The dataset and accompanying Python code files included in this repository were used to train a transformer-based neural network capable of directly inferring chemical concentrations from simulated survey X-ray photoelectron spectroscopy (XPS) spectra of bulk compounds.

The spectral dataset provided here represents the raw output from the SESSA software (version 2.2.2), prior to the normalization procedure described in the associated manuscript. This step of normalisation is of paramount importance for the effective training of the neural network.

The repository contains the Python scripts utilised to execute the spectral simulations and the neural network training on the Vienna Scientific Cluster (VSC5) which is part of the Austrian Scientific Computing Infrastructure (ASC). In order to obtain guidance on the proper configuration of the Command Line Interface (CLI) tools required for SESSA, users are advised to consult the official SESSA manual, which is available at the following address: https://nvlpubs.nist.gov/nistpubs/NSRDS/NIST.NSRDS.100-2024.pdf.
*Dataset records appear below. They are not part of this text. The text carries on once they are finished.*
-- ==== Sys2Proof/Machine/Usb.lean ====
section
/-! DEFINITION. The USB service port (23_images_updates_and_service_port.md, R561 to R570). A vendor request is a command once its
status stage has completed (IMAGE_CHUNK: its data stage, R566). EP2 delivers its data at once (DESIGN CHOICE). -/

namespace Sys2Proof.Machine

/-! ### The port (R562, R569, R570) -/

/-- States that the port serves. -/
def Dev.usbServes (d : Dev) : Bool := d.inService || d = .bedrock || d = .recovery

/-- USB_ATTACH: USB_VBUS has been valid for 10 ms; the port attaches where the state allows it. -/
def execUsbAttach (s : State) : Result :=
  if ¬ s.dieUp then ok s
  else if s.usb.attached ∨ ¬ s.dev.usbServes ∨ s.bas.freeze then ok { s with usb := { s.usb with vbus := true } }
  else ok { s with usb := { vbus := true, attached := true } }

/-- USB_DISCONNECT (R570): the role and the challenge of the path end; the download session survives. -/
def execUsbDisconnect (s : State) : Result :=
  if s.dieUp then ok ({ s with usb := {} }.endPath 1) else ok { s with usb := {} }

/-- USB_BUS_RESET (R569): with a control transfer under way, and at the speed the reset settles. -/
def execUsbBusReset (underWay high : Bool) (s : State) : Result :=
  if ¬ s.dieUp ∨ ¬ s.usb.attached then ok s
  else
    let s1 := { s with usb := { vbus := s.usb.vbus, attached := true, high := high } }
    if underWay then ok ((s1.record 0x7042 Src.usb).bump 0x49) else ok s1

/-! ### Standard requests (R563) -/

/-- Two bytes of a maximum packet size. -/
def bulkSize (high : Bool) : Bytes := natLe 2 (if high then 512 else 64)

/-- The configuration descriptor of a speed with its interface and endpoints (descriptor type 2, or 7 for the other speed). The
configuration value 1, the interval 0 and no interface string are the family's (PRESUMED). -/
def configDescriptor (type : Nat) (high : Bool) : Bytes :=
  natLe 1 9 ++ natLe 1 type ++ natLe 2 32 ++ [1, 1, 0, 0xC0, 0] ++ [9, 4, 0, 0, 2, 0xFF, 0x51, 0x01, 0] ++
  [7, 5, 0x01, 2] ++ bulkSize high ++ [0] ++ [7, 5, 0x82, 2] ++ bulkSize high ++ [0]

/-- The serial number as a string descriptor. -/
def serialString : Bytes := [50, 3] ++ (calBytes 8 24).flatMap fun x => [x, 0]

/-- A descriptor by type and index; none: the request is STALLed. -/
def State.descriptor (s : State) (type index : Nat) : Option Bytes :=
  match type with
  | 1 => some ([18, 1, 0, 2, 0, 0, 0, 64] ++ ((List.range 6).map Config.usbIds) ++ [1, 2, 3, 1])
  | 2 => if index = 0 then some (configDescriptor 2 s.usb.high) else none
  | 3 => match index with
    | 0 => some [4, 3, 0x09, 0x04]
    | 1 => some (Config.usbString 1)
    | 2 => some (Config.usbString 2)
    | 3 => some serialString
    | _ => none
  | 6 => some [10, 6, 0, 2, 0, 0, 0, 64, 1, 0]
  | 7 => if index = 0 then some (configDescriptor 7 (!s.usb.high)) else none
  | _ => none

/-- STALL a request. -/
def State.stall (s : State) : State := s.emit .usbStall
/-- Answer an IN request with at most `len` bytes. -/
def State.answer (s : State) (b : Bytes) (len : Nat) : State := s.emit (.usb (b.take len))

/-- Halt feature of an endpoint address. -/
def State.setHalt (s : State) (ep : Nat) (on : Bool) : State :=
  if ep = 0x01 then { s with usb := { s.usb with halt1 := on } }
  else if ep = 0x82 then { s with usb := { s.usb with halt2 := on } }
  else s.stall

/-- GET_STATUS: of the device (self-powered), the interface, or an endpoint. -/
def State.usbStatus (s : State) (type index len : Nat) : State :=
  if type = 0x80 then s.answer [1, 0] len
  else if type = 0x81 ∧ index = 0 then s.answer [0, 0] len
  else if type = 0x82 ∧ index = 0x01 then s.answer [BitVec.ofNat 8 (b2n s.usb.halt1), 0] len
  else if type = 0x82 ∧ index = 0x82 then s.answer [BitVec.ofNat 8 (b2n s.usb.halt2), 0] len
  else if type = 0x82 ∧ (index = 0 ∨ index = 0x80) then s.answer [0, 0] len
  else s.stall

/-- SET_CONFIGURATION: halts are cleared. -/
def State.setConfiguration (s : State) (v : Nat) : State :=
  if v ≤ 1 then { s with usb := { s.usb with configured := v = 1, halt1 := false, halt2 := false } } else s.stall

/-- A standard request: bmRequestType, bRequest, wValue, wIndex, wLength. SET_DESCRIPTOR, SYNCH_FRAME and features the port
does not have are STALLed. -/
def State.standardRequest (s : State) (type req value index len : Nat) : State :=
  match req with
  | 0 => s.usbStatus type index len
  | 1 => if type = 0x02 ∧ value = 0 then s.setHalt index false else s.stall
  | 3 => if type = 0x02 ∧ value = 0 then s.setHalt index true else if type = 0 ∧ value = 2 ∧ s.usb.high then s else s.stall
  | 5 => if type = 0 ∧ value ≤ 127 then { s with usb := { s.usb with address := value } } else s.stall
  | 6 => if type = 0x80 then
      match s.descriptor (value / 256) (value % 256) with
      | some b => s.answer b len
      | none => s.stall
    else s.stall
  | 8 => if type = 0x80 then s.answer [BitVec.ofNat 8 (b2n s.usb.configured)] len else s.stall
  | 9 => if type = 0 then s.setConfiguration value else s.stall
  | 10 => if type = 0x81 ∧ index = 0 ∧ s.usb.configured then s.answer [0] len else s.stall
  | 11 => if type = 0x01 ∧ index = 0 ∧ value = 0 ∧ s.usb.configured then { s with usb := { s.usb with halt1 := false, halt2 := false } }
    else s.stall
  | _ => s.stall

/-- USB_STANDARD_REQUEST. -/
def execUsbStandardRequest (type req : BitVec 8) (value index len : BitVec 16) (s : State) : Result :=
  if s.dieUp ∧ s.usb.attached then ok (s.standardRequest type.toNat req.toNat value.toNat index.toNat len.toNat) else ok s

/-! ### Vendor requests (R564 to R568) -/

/-- Serve a vendor request: any new one ends a stream (R567); one with bad fields, without its role, or in another state is
STALLed (R565). `role`: 0 any, 1 installer, 2 maker; `fields` and `states` hold where the request is allowed. -/
def State.vendor (s : State) (role : Nat) (fields states : Bool) (f : State → State) : Result :=
  if ¬ s.dieUp ∨ ¬ s.usb.attached then ok s
  else
    let s1 := { s with usb := { s.usb with stream := none } }
    if ¬ fields ∨ ¬ states ∨ s1.roles.usb < role then ok s1.stall else ok (f s1)

/-- Bytes of GET_STATE. -/
def State.stateBytes (s : State) : Bytes :=
  padTo 16 (natLe 1 s.glbState ++ natLe 1 s.glbCause ++ natLe 1 s.roles.usb ++ natLe 1 s.start.fails ++ natLe 4 s.glbStart ++
    natLe 1 (b2n s.img.session.isSome))

/-- GET_STATE. -/
def execGetState (value index len : BitVec 16) (s : State) : Result :=
  s.vendor 0 (value = 0 && index = 0 && len = 16) true fun t => t.answer t.stateBytes 16

/-- GET_IDENTIFY: in RECOVERY only bytes 0 to 59 are filled. -/
def execGetIdentify (value index len : BitVec 16) (s : State) : Result :=
  s.vendor 0 (value = 0 && index = 0 && 1 ≤ len.toNat && len.toNat ≤ 4096) true fun t =>
    t.answer (if t.dev = .recovery then padTo 4096 (t.identify.take 60) else t.identify) len.toNat

/-- CHALLENGE (R524, R529): STALLed while a hold runs (DEDUCED). -/
def execChallenge (value index len : BitVec 16) (s : State) : Result :=
  s.vendor 0 ((value = 1 || value = 2) && index = 0 && len = 64) true fun t =>
    if (t.holdLeft 1).isSome then t.stall
    else
      let r := t.issueChal 1 value.toNat
      r.1.answer r.2 64

/-- RESPONSE (R526 to R528): its outcome shows in GET_STATE byte 2 (DEDUCED: a rejected one is not STALLed). -/
def execResponse (value index : BitVec 16) (data : Bytes) (s : State) : Result :=
  s.vendor 0 (value = 0 && index = 0 && data.length = 48) true fun t => (t.respond 1 data).1

/-- DROP (R519). -/
def execDrop (value index : BitVec 16) (data : Bytes) (s : State) : Result :=
  s.vendor 0 (value = 0 && index = 0 && data.isEmpty) true fun t => t.setRole 1 0

/-- IMAGE_BEGIN (R552). -/
def execImageBegin (value index : BitVec 16) (data : Bytes) (s : State) : Result :=
  s.vendor 1 (value = 0 && index = 0 && data.isEmpty) true fun t => t.beginSession 1

/-- A chunk on the USB path: none where it is refused (R552 to R554). -/
def State.usbChunk (s : State) (unit : Nat) (b : Bytes) : Option State :=
  match s.sessionOn 1 with
  | none => none
  | some g =>
    let r := s.putChunks g unit 1 b
    if s.chunkGate = .open_ ∧ r.2 then some r.1 else none

/-- IMAGE_CHUNK. -/
def execImageChunk (value index : BitVec 16) (data : Bytes) (s : State) : Result :=
  s.vendor 1 (value.toNat ≤ 1023 && index = 0 && data.length = 4096) true fun t => (t.usbChunk value.toNat data).getD t.stall

/-- IMAGE_STREAM (R567): the units named lie below 4 MiB. -/
def execImageStream (value index : BitVec 16) (data : Bytes) (s : State) : Result :=
  s.vendor 1 (value.toNat ≤ 1023 && 1 ≤ index.toNat && index.toNat ≤ 1024 && value.toNat + index.toNat ≤ 1024 && data.isEmpty) true fun t =>
    if (t.sessionOn 1).isNone then t.stall else { t with usb := { t.usb with stream := some (value.toNat, index.toNat) } }

/-- STREAM_UNIT (R567): the last byte of a streamed unit arrives on EP1. A unit that is refused is not held. -/
def execStreamUnit (data : BitVec 32768) (s : State) : Result :=
  match s.usb.stream with
  | none => ok s
  | some (unit, left) =>
    if ¬ s.dieUp ∨ ¬ s.usb.attached ∨ ¬ s.usb.configured ∨ s.usb.halt1 ∨ s.roles.usb = 0 then ok s
    else
      let s1 := (s.usbChunk unit (natLe 4096 data.toNat)).getD s
      ok { s1 with usb := { s1.usb with stream := if left ≤ 1 then none else some (unit + 1, left - 1) } }

/-- IMAGE_COMMIT over USB (R555), with what the reads of the copies showed. -/
def execUsbImageCommit (value index : BitVec 16) (data : Bytes) (copies : Copies) (s : State) : Result :=
  s.vendor 1 (value = 0 && index = 0 && data.length = 4) true fun t =>
    let r := t.commitImage 1 (leAt data 0 4) copies
    match r.2 with
    | none => t.stall
    | some _ => r.1

/-- IMAGE_CONFIRM over USB (R559): READY and READY_DEGRADED; refused when the running image is not on trial. -/
def execUsbImageConfirm (value index : BitVec 16) (data : Bytes) (s : State) : Result :=
  s.vendor 1 (value = 0 && index = 0 && data.isEmpty) s.dev.inService fun t => if t.onTrial then t.confirmImage else t.stall

/-- IMAGE_STATUS (R560). -/
def execImageStatus (value index len : BitVec 16) (s : State) : Result :=
  s.vendor 0 (value = 0 && index = 0 && len = 64) true fun t => t.answer t.imagePage 64

/-- Fields of LOG_OPEN: the rules of R276 and R277; the minimal states serve pages 0x01 to 0x05. -/
def State.logOpenOk (s : State) (page index : Nat) (data : Bytes) : Bool :=
  let off := leAt data 0 8
  let len := leAt data 8 4
  pageKnown page && (!s.dev.minimal || page ≤ 5) && index = 0 && data.length = 16 && leAt data 12 4 = 0 && 4 ≤ len && len ≤ 2 ^ 21 &&
  len % 4 = 0 && off % 4 = 0 && ((page ≠ 2 && page ≠ 3) || (off % 32 = 0 && len % 32 = 0))

/-- LOG_OPEN: the page's bytes on EP2; `gone` as at LOG_READ. -/
def execLogOpen (value index : BitVec 16) (data : Bytes) (gone : List (BitVec 16)) (s : State) : Result :=
  s.vendor 0 (s.logOpenOk value.toNat index.toNat data) true fun t =>
    let r := t.logCopy value.toNat (leAt data 0 8) (leAt data 8 4) false (gone.map fun i => i.toNat)
    r.1.emit (.usb r.2.1)

/-- RAW_READ: a maker raw read of one page, main and spare bytes; `raw` is what the flash holds there. The operation goes to the
channel's Vein engine. -/
def execRawRead (value index : BitVec 16) (data raw : Bytes) (s : State) : Result :=
  let n := value.toNat
  let e := s.lunEntry n
  let row := leAt data 0 4
  let pages := max 1 (lunPages e)
  s.vendor 2 (n ≤ 127 && index = 0 && data.length = 8 && leAt data 4 4 = 0 && s.lunHealthy n && row / pages < lunBlocks e) s.dev.inService fun t =>
    (t.queueOp { lun := n, kind := 7, block := row / pages, page := row % pages, cell := lunCell e, cls := 6 }).emit
      (.usb (padTo (lunMain e + lunSpare e) raw))

/-- REBOOT (R568): a restart with a drain, into Bedrock with cause 6 for 1. -/
def execReboot (value index : BitVec 16) (data : Bytes) (s : State) : Result :=
  s.vendor 1 (value.toNat ≤ 1 && index = 0 && data.isEmpty) true fun t =>
    ({ t with bas.toBedrock := decide (value = 1) }).restart 3 .restart

end Sys2Proof.Machine
end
To run the neural network training we provided the requirements_nn_training.txt file that contains all the necessary python packages and version numbers. All other python scripts can be run locally with the python libraries listed in requirements_data_analysis.txt.

Data details

HDF5 (in zip folder): As described in the manuscript, we simulate X-ray photoelectron spectra for each of the 7,587 inorganic [1] and organic [2] materials in our dataset. To reflect realistic experimental conditions, each simulated spectrum was augmented by systematically varying parameters such as peak width, peak shift, and peak type—all configurable within the SESSA software—as well as by applying statistical Poisson noise to simulate varying signal-to-noise ratios. These modifications account for experimentally observed and material-specific spectral broadening, peak shifts, and detector-induced noise. Each material is represented by an individual HDF5 (.h5) file, named according to its chemical formula and mass density (in g/cm³). For example, the file for SiO2 with a density of 2.196 gcm-3 is named SiO2_2.196.h5. For more complex chemical formulas, such as Co(ClO4)2 with a density of 3.33 gcm-3, the file is named Co_ClO4_2_3.33.h5. Within each HDF5 file, the metadata for each spectrum is stored alongside a fixed energy axis and the corresponding intensity values. The spectral data are organized hierarchically by augmentation parameters in the following directory structure, e.g. for Ac_10.0.h5 we have SNR_0/WIDTH_0.3/SHIFT_-3.0/PEAK_gauss/Ac_10.0/. These files can be easily inspected with H5Web in Visual Studio Code or using h5py in Python or any other h5 interpretable program.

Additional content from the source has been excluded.